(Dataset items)

*****

/-- States and operands that meet the hypotheses of StartupAndZeroise, clause by clause, part 1. -/
theorem test_meets_StartupAndZeroise :
    (∃ (s : State), s.hp.untaken = [] ∧
        s.np.porst = false ∧
        s.np.porstDue = false ∧
        s.np.zHold = false ∧
        s.np.zRun = false) ∧
    (∃ (s : State), s.np.porst = true ∧
        s.np.zRun = false) ∧
    (∃ (s : State) (r : SelftestResult), s.Canonical ∧
        s.portUp = true ∧
        s.ts.phase = Phase.selftest ∧
        r.copies = 0 ∧
        r.replays = 0 ∧
        r.other = none ∧
        r.porters = 0) ∧
    (∃ (s : State) (r : SelftestResult), s.Canonical ∧
        s.portUp = true ∧
        s.ts.phase = Phase.selftest ∧
        r.other ≠ none) ∧
    (∃ (s : State) (r : SelftestResult), s.Canonical ∧
        s.portUp = true ∧
        s.ts.phase ≠ Phase.selftest) ∧
    (∃ (s : State) (seed : BitVec 128), s.portUp = true ∧
        s.ts.phase = Phase.rngWait ∧
        s.cf.ready = true ∧
        s.cf.fail = false ∧
        s.powered 16 = true ∧
        s.cf.kdrop = false) ∧
    (∃ (s : State) (seed : BitVec 128), s.portUp = true ∧
        s.powered 16 = true ∧
        s.cf.kreq = true ∧
        (s.ts.phase ≠ Phase.rngWait ∨ s.cf.kdrop = true)) ∧
    (∃ (s : State) (seed : BitVec 128), s.portUp = true ∧
        s.cf.kreq = false ∧
        (s.ts.phase ≠ Phase.rngWait ∨ s.cf.ready = false ∨ s.cf.fail = true)) ∧
    (∃ (s : State) (h : HpAttr), s.Calm ∧
        s.portUp = true ∧
        s.awake = true ∧
        s.portRoom h = true ∧
        s.ts.phase = Phase.rngWait) :=
  ⟨⟨w239, by decide +kernel⟩,
    ⟨live, by decide +kernel⟩,
    ⟨w251, ⟨0, 0, 0, none⟩, canonical_of (by decide +kernel), by decide +kernel⟩,
    ⟨w251, ⟨0, 0, 0, some (3, 1)⟩, canonical_of (by decide +kernel), by decide +kernel⟩,
    ⟨live, ⟨0, 0, 0, none⟩, canonical_of (by decide +kernel), by decide +kernel⟩,
    ⟨w252, 0, by decide +kernel⟩,
    ⟨w253, 0, by decide +kernel⟩,
    ⟨live, 0, by decide +kernel⟩,
    ⟨w254, ⟨1, 0, true, true, 0⟩, calm_of (by decide +kernel), by decide +kernel⟩⟩

/-- States and operands that meet the hypotheses of StartupAndZeroise, clause by clause, part 2. -/
theorem test_meets_StartupAndZeroise_more :
    (∃ (s : State) (h : HpAttr), s.Calm ∧
        s.portUp = true ∧
        s.awake = true ∧
        s.portRoom h = true ∧
        s.ts.phase ≠ Phase.rngWait) ∧
    (∃ (s : State), s.Canonical ∧
        s.Calm ∧
        s.portUp = true ∧
        s.ts.phase = Phase.seeding ∧
        s.gl.tbSeen = true ∧
        s.er.zeroised = false ∧
        s.lt.srcPend = [] ∧
        s.wf.level = 0 ∧
        s.np.latch = 0 ∧
        s.mi.channels = []) ∧
    (∃ (s : State), s.Canonical ∧
        s.Calm ∧
        s.portUp = true ∧
        (s.ts.phase ≠ Phase.seeding ∨ s.gl.tbSeen = false)) ∧
    (∃ (s : State), s.hp.untaken = [] ∧
        s.np.zIn = false ∧
        s.np.zRun = true) ∧
    (∃ (s : State), s.hp.untaken = [] ∧
        s.np.zIn = false ∧
        s.np.zRun = false ∧
        s.cu.ports = []) ∧
    (∃ (s : State), s.np.zRun = true ∧
        s.hp.untaken = [] ∧
        s.np.zInternal = false ∧
        s.np.porst = true ∧
        s.np.porstDue = false ∧
        s.np.zMaker = false ∧
        s.ts.maker = none) ∧
    (∃ (s : State), s.hp.untaken = [] ∧
        s.np.zRun = true ∧
        s.np.zMaker = true ∧
        s.np.porstDue = false) ∧
    (∃ (s : State), s.hp.untaken = [] ∧
        s.np.zIn = true ∧
        s.np.zHold = true ∧
        s.np.porst = true ∧
        s.ts.maker = none) ∧
    (∃ (s : State), s.hp.untaken = [] ∧
        s.np.zIn = true ∧
        s.np.zHold = false) :=
  ⟨⟨live, ⟨1, 0, true, true, 0⟩, calm_of (by decide +kernel), by decide +kernel⟩,
    ⟨w255, canonical_of (by decide +kernel), calm_of (by decide +kernel), by decide +kernel⟩,
    ⟨live, canonical_of (by decide +kernel), calm_of (by decide +kernel), by decide +kernel⟩,
    ⟨w256, by decide +kernel⟩,
    ⟨live, by decide +kernel⟩,
    ⟨w256, by decide +kernel⟩,
    ⟨w257, by decide +kernel⟩,
    ⟨w258, by decide +kernel⟩,
    ⟨w259, by decide +kernel⟩⟩

/-- States and operands that meet the hypotheses of TestCommands, clause by clause, part 1. -/
theorem test_meets_TestCommands :
    (∃ (s : State) (ir : Byte), s.np.zRun = false ∧
        s.hp.untaken = [] ∧
        s.hp.slots = [] ∧
        s.cu.ports = []) ∧
    (∃ (s : State) (ir : Byte), s.np.zRun = true ∧
        s.hp.untaken = []) ∧
    (∃ (s : State), s.np.porst = true ∧
        s.np.zRun = false ∧
        s.np.zHold = false) ∧
    (∃ (s : State), s.np.porst = false) ∧
    (∃ (n : BitVec 2) (v : Word) (s : State) (h : HpAttr), BitVec.getLsbD v 3 = false ∧
        (BitVec.getLsbD v 4 = true → BitVec.extractLsb' 0 2 v ≠ 0) ∧
        s.Calm ∧
        s.LetIn h ∧
        s.Canonical ∧
        (s.port n.toNat).state = PortState.off ∧
        s.domainOff (portDomain n.toNat) = false ∧
        s.cu.pair = PairState.off ∧
        BitVec.getLsbD v 42 = false) ∧
    (∃ (n : BitVec 2) (v : Word) (s : State) (h : HpAttr), BitVec.getLsbD v 42 = false ∧
        s.Calm ∧
        s.LetIn h ∧
        (s.port n.toNat).state ≠ PortState.off) ∧
    (∃ (n : BitVec 2) (v : Word) (s : State) (h : HpAttr), BitVec.getLsbD v 2 = false ∧
        s.Calm ∧
        s.LetIn h ∧
        s.Canonical ∧
        (s.port n.toNat).state = PortState.off ∧
        s.domainOff (portDomain n.toNat) = false ∧
        s.cu.pair = PairState.off ∧
        BitVec.getLsbD v 42 = false ∧
        (s.loopb n.toNat).respond = false) ∧
    (∃ (n : BitVec 2) (v : Word) (s : State) (h : HpAttr), s.Calm ∧
        s.LetIn h ∧
        s.looping n.toNat = true) ∧
    (∃ (n : BitVec 2) (v : Word) (s : State) (h : HpAttr), s.Calm ∧
        s.LetIn h ∧
        s.looping n.toNat = false) :=
  ⟨⟨live, 0, by decide +kernel⟩,
    ⟨w256, 0, by decide +kernel⟩,
    ⟨live, by decide +kernel⟩,
    ⟨w239, by decide +kernel⟩,
    ⟨0, 0, live, ⟨1, 0, true, true, 0⟩, by decide +kernel, by decide +kernel, calm_of (by decide +kernel), letIn_of (by decide +kernel), canonical_of (by decide +kernel), by decide +kernel⟩,
    ⟨0, 0, w187, ⟨1, 0, true, true, 0⟩, by decide +kernel, calm_of (by decide +kernel), letIn_of (by decide +kernel), by decide +kernel⟩,
    ⟨0, 0, live, ⟨1, 0, true, true, 0⟩, by decide +kernel, calm_of (by decide +kernel), letIn_of (by decide +kernel), canonical_of (by decide +kernel), by decide +kernel⟩,
    ⟨0, 0, w260, ⟨1, 0, true, true, 0⟩, calm_of (by decide +kernel), letIn_of (by decide +kernel), by decide +kernel⟩,
    ⟨0, 0, live, ⟨1, 0, true, true, 0⟩, calm_of (by decide +kernel), letIn_of (by decide +kernel), by decide +kernel⟩⟩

*****

**Assigned task**
How many lines in the data above contain the word "zRun"? Reply with only that figure.

**Exercise response**
9